▶ **WHAT TO PRODUCE**
Write out, word for word, every line in the data below from the one containing "(forced : Bool)" to the one containing "GroupChange s g (s.clearGroup", both of them included.
----
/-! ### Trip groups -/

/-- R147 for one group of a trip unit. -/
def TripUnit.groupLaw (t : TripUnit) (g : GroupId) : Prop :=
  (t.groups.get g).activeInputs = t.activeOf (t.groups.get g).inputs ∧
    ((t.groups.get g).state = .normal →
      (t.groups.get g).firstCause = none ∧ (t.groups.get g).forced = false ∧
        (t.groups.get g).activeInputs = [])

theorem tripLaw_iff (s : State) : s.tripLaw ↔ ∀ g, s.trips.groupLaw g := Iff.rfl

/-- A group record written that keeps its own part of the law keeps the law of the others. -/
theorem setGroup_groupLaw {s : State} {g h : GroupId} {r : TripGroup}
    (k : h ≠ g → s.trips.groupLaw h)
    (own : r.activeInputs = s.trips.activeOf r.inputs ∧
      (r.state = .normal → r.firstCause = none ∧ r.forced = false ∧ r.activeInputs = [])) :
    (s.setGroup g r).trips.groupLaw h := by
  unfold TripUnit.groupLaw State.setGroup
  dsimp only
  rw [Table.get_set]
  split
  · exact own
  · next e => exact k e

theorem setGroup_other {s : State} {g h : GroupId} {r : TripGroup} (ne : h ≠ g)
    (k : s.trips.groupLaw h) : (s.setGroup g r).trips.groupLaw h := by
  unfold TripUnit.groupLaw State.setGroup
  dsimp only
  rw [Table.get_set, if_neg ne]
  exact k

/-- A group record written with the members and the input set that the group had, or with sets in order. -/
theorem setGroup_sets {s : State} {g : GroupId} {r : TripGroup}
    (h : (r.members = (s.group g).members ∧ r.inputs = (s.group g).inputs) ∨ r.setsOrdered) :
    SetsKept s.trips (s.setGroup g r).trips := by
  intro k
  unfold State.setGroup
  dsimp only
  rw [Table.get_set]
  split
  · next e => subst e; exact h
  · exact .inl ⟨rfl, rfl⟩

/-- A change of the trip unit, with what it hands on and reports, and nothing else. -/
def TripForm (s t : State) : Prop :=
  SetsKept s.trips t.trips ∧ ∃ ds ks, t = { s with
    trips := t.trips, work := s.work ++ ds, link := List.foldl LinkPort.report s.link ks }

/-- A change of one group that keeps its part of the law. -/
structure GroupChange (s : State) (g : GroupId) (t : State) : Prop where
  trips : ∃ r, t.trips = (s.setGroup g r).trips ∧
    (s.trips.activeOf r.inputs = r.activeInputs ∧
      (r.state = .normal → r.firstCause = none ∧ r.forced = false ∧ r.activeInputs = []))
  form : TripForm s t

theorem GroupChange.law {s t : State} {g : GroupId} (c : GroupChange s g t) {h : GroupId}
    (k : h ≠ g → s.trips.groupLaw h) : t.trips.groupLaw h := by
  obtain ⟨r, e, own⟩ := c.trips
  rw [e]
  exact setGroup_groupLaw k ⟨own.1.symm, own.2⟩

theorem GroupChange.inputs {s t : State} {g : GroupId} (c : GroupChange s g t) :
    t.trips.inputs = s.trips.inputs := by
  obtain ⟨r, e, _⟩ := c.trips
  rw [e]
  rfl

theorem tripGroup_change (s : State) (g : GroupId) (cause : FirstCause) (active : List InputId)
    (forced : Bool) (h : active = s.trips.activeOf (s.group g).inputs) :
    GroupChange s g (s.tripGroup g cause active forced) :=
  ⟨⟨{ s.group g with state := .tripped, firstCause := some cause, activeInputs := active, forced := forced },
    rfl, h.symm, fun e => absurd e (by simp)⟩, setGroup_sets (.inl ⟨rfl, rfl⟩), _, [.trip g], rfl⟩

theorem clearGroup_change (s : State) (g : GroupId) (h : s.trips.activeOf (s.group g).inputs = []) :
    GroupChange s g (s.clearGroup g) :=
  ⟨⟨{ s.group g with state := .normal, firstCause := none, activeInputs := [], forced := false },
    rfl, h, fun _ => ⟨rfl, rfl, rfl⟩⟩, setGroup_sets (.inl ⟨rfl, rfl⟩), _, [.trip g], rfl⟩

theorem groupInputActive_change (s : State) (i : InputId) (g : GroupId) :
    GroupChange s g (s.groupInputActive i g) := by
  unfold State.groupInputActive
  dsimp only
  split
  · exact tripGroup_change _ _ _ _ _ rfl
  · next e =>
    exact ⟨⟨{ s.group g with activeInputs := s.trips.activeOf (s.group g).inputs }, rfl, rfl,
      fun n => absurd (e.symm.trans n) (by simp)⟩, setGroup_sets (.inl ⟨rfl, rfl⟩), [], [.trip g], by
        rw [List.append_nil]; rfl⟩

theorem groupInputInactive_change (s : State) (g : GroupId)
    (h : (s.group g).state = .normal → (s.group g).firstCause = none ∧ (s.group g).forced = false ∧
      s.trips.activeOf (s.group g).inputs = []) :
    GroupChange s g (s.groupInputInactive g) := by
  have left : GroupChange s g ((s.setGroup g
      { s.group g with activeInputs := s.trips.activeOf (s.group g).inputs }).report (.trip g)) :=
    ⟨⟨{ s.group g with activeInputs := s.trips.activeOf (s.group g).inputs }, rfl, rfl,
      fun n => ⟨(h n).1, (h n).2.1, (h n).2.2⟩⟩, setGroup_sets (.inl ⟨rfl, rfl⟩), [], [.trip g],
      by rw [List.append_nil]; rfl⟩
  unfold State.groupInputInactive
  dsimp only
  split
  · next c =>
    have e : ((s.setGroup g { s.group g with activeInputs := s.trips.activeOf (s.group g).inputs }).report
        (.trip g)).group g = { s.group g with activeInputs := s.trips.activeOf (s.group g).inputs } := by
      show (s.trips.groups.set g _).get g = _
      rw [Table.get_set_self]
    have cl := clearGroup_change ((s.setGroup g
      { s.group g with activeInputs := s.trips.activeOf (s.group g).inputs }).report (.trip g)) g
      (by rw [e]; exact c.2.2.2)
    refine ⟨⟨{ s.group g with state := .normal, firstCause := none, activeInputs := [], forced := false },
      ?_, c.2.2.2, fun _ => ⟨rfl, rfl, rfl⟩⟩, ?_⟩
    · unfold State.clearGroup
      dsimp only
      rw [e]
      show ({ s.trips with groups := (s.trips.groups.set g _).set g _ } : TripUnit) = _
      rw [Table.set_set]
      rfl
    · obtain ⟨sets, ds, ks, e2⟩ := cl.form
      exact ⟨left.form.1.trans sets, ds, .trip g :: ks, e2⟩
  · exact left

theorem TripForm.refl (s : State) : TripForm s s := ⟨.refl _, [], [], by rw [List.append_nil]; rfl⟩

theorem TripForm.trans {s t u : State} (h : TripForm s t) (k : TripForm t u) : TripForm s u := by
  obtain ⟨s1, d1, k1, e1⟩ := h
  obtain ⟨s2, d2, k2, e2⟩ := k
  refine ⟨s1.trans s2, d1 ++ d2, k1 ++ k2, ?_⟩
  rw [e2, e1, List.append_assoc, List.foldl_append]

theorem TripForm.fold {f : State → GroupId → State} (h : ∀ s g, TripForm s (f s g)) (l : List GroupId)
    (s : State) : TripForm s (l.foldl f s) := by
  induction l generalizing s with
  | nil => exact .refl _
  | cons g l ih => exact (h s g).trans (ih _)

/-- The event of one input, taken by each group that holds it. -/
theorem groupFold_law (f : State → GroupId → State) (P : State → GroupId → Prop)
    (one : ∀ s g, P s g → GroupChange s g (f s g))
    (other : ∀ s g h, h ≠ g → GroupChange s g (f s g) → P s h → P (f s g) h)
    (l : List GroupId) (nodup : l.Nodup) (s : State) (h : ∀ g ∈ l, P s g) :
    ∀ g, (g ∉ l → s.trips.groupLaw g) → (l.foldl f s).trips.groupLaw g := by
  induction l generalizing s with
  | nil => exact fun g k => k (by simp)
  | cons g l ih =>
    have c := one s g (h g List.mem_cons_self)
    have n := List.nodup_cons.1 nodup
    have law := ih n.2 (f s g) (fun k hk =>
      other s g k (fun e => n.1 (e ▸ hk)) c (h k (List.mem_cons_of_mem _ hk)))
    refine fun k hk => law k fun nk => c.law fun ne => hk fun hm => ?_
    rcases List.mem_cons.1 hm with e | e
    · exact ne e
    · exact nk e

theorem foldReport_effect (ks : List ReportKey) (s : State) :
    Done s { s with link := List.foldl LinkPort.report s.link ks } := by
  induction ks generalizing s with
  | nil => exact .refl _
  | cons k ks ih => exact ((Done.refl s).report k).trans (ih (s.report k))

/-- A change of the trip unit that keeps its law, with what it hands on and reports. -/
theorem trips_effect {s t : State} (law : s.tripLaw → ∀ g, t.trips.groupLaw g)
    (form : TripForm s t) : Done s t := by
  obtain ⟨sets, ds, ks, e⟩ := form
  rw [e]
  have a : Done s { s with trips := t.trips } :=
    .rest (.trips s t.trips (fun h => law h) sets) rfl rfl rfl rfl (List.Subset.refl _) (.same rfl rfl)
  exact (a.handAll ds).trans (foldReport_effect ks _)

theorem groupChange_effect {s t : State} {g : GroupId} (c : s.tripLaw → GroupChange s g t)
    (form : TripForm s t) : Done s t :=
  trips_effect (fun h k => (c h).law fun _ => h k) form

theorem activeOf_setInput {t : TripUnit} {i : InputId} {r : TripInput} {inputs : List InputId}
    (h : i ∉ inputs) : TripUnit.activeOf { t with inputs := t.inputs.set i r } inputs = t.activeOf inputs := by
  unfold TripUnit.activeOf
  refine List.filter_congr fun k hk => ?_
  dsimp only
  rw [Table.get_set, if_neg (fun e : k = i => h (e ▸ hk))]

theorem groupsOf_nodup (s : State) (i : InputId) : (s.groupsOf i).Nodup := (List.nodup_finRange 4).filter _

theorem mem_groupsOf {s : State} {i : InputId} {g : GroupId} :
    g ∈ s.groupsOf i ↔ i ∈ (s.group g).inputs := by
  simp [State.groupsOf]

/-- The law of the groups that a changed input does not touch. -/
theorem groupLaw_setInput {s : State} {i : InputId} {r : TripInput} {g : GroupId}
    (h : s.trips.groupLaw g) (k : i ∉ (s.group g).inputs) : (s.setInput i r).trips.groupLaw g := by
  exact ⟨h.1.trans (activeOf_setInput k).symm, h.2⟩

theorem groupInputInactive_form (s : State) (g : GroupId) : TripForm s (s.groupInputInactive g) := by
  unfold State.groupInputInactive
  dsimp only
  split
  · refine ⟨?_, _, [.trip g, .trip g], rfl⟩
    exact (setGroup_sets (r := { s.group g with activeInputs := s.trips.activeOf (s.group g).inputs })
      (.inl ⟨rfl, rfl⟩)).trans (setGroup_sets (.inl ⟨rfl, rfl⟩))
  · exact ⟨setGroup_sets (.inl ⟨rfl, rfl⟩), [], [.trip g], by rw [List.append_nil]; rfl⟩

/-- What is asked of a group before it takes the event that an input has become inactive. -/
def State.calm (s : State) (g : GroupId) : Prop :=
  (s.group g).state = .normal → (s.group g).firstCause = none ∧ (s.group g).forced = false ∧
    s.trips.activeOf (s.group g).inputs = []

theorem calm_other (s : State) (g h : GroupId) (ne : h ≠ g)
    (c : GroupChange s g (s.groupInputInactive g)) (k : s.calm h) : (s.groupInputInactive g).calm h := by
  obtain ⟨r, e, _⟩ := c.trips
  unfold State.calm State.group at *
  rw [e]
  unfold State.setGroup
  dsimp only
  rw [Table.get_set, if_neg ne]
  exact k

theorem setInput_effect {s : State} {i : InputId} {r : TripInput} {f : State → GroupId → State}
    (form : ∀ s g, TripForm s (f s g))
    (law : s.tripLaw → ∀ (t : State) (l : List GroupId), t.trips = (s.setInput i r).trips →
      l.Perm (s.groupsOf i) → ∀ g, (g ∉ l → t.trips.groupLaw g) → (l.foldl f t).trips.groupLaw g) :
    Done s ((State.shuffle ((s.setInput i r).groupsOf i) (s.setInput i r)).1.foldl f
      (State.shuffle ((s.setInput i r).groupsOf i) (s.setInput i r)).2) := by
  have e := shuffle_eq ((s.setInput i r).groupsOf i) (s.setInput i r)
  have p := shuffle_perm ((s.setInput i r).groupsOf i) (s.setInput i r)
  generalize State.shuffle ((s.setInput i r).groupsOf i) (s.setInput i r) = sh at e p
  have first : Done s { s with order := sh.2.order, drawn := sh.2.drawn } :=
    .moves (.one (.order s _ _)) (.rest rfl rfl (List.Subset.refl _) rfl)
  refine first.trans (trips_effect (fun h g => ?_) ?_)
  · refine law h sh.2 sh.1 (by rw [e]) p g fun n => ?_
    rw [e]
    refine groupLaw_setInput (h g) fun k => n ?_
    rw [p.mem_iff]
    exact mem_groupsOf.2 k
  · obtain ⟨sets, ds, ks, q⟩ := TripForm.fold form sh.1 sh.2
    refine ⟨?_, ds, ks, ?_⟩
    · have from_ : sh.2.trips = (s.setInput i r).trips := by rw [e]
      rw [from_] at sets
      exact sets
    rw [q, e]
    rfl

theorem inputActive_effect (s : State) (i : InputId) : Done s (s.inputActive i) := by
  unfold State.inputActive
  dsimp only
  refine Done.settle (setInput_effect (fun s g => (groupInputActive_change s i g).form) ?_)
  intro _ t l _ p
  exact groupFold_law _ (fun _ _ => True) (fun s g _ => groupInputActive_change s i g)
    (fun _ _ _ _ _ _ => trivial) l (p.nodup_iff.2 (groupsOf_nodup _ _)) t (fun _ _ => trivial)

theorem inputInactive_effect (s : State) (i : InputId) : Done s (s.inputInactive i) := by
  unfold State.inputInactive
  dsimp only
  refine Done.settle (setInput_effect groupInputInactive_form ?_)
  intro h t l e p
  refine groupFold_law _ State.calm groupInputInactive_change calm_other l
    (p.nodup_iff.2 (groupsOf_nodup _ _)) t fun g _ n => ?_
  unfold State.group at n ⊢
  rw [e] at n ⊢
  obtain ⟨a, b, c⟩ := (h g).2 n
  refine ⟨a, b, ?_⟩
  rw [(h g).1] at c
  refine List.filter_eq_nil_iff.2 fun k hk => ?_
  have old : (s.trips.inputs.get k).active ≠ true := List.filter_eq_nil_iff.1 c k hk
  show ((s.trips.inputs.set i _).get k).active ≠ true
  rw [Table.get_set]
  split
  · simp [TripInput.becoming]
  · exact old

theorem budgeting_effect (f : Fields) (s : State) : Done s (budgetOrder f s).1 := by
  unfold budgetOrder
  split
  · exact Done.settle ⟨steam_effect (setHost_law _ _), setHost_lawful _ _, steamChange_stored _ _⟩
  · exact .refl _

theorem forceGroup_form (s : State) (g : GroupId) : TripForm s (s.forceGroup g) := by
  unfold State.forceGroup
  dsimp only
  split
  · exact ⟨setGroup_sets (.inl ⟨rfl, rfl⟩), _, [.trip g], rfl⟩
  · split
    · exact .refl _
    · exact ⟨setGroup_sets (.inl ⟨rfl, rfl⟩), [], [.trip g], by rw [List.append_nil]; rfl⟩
----
▶ **RESPONSE FOR THIS EXERCISE**
    (forced : Bool) (h : active = s.trips.activeOf (s.group g).inputs) :
    GroupChange s g (s.tripGroup g cause active forced) :=
  ⟨⟨{ s.group g with state := .tripped, firstCause := some cause, activeInputs := active, forced := forced },
    rfl, h.symm, fun e => absurd e (by simp)⟩, setGroup_sets (.inl ⟨rfl, rfl⟩), _, [.trip g], rfl⟩

theorem clearGroup_change (s : State) (g : GroupId) (h : s.trips.activeOf (s.group g).inputs = []) :
    GroupChange s g (s.clearGroup g) :=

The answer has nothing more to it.